## PROBLEM REQUIREMENTS:
Where does the word "RegWr" appear in the data? Copy every line that holds it.

## RECORDS TO USE:
*** Begin section ***

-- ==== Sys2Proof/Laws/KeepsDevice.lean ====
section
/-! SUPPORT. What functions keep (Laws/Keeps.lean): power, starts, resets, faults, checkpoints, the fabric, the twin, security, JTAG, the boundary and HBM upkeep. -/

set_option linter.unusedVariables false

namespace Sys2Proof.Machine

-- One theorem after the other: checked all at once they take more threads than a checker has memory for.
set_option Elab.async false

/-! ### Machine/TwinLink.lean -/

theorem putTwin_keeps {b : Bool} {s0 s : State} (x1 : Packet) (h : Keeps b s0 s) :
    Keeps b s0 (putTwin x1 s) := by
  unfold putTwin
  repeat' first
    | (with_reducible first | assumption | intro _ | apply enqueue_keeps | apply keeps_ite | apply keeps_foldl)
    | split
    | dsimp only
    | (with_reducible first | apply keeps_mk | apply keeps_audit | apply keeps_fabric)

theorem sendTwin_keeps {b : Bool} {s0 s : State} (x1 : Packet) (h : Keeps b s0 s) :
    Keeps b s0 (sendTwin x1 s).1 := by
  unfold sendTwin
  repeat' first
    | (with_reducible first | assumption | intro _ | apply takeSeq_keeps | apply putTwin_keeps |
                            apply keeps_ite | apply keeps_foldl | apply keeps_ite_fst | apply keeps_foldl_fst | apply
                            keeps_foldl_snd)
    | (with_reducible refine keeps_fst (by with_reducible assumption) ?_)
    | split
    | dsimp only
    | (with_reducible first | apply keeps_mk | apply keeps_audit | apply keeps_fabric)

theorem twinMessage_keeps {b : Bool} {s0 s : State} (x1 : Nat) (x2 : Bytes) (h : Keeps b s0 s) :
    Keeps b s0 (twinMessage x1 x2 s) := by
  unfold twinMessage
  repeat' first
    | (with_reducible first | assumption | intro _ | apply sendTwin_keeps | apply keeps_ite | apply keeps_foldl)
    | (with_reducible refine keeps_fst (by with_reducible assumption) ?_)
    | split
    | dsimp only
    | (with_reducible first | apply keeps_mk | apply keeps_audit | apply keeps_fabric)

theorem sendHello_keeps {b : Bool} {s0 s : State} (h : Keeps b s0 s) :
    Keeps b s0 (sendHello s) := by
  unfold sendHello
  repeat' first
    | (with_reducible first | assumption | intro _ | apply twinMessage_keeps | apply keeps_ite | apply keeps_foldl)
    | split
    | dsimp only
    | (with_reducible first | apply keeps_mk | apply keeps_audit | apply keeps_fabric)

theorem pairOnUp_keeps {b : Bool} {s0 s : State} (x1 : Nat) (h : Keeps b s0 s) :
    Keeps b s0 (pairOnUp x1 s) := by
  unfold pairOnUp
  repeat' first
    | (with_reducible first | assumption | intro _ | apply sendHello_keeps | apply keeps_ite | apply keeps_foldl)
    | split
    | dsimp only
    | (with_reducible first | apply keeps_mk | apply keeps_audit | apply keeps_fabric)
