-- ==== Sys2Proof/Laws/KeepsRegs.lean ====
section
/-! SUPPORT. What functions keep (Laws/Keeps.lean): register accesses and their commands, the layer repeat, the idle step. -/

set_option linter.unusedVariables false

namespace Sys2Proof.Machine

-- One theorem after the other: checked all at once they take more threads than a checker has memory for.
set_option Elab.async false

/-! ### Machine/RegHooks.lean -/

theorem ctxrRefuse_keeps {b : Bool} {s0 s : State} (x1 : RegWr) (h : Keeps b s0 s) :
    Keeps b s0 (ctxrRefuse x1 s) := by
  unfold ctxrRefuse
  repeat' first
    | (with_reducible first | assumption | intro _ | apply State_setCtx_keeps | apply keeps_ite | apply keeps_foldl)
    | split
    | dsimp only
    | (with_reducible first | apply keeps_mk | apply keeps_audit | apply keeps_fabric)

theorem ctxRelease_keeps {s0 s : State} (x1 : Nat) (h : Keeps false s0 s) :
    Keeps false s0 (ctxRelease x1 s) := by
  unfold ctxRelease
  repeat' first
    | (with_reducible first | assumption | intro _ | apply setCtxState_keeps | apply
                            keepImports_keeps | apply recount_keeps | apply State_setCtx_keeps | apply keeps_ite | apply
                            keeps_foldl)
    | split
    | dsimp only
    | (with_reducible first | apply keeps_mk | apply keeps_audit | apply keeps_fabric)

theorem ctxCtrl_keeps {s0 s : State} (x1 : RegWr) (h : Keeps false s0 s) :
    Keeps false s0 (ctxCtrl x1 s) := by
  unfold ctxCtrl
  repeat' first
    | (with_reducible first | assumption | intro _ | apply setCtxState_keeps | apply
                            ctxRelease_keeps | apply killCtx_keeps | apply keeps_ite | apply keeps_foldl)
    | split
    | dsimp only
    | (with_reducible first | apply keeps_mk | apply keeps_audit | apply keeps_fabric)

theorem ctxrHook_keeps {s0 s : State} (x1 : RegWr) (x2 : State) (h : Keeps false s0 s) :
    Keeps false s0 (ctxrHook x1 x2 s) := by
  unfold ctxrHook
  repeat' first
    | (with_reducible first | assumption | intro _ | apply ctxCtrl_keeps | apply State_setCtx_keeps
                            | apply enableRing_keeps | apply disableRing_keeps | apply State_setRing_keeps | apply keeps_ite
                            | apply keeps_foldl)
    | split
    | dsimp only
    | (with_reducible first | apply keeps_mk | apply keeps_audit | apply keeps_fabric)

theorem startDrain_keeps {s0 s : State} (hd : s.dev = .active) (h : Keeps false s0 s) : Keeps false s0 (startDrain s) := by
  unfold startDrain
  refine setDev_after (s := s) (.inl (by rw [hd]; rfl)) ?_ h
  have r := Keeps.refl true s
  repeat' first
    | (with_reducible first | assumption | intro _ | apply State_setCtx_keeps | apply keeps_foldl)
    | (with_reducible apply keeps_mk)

*** End section ***

## SOLVED EXERCISE:
theorem ctxrRefuse_keeps {b : Bool} {s0 s : State} (x1 : RegWr) (h : Keeps b s0 s) :
theorem ctxCtrl_keeps {s0 s : State} (x1 : RegWr) (h : Keeps false s0 s) :
theorem ctxrHook_keeps {s0 s : State} (x1 : RegWr) (x2 : State) (h : Keeps false s0 s) :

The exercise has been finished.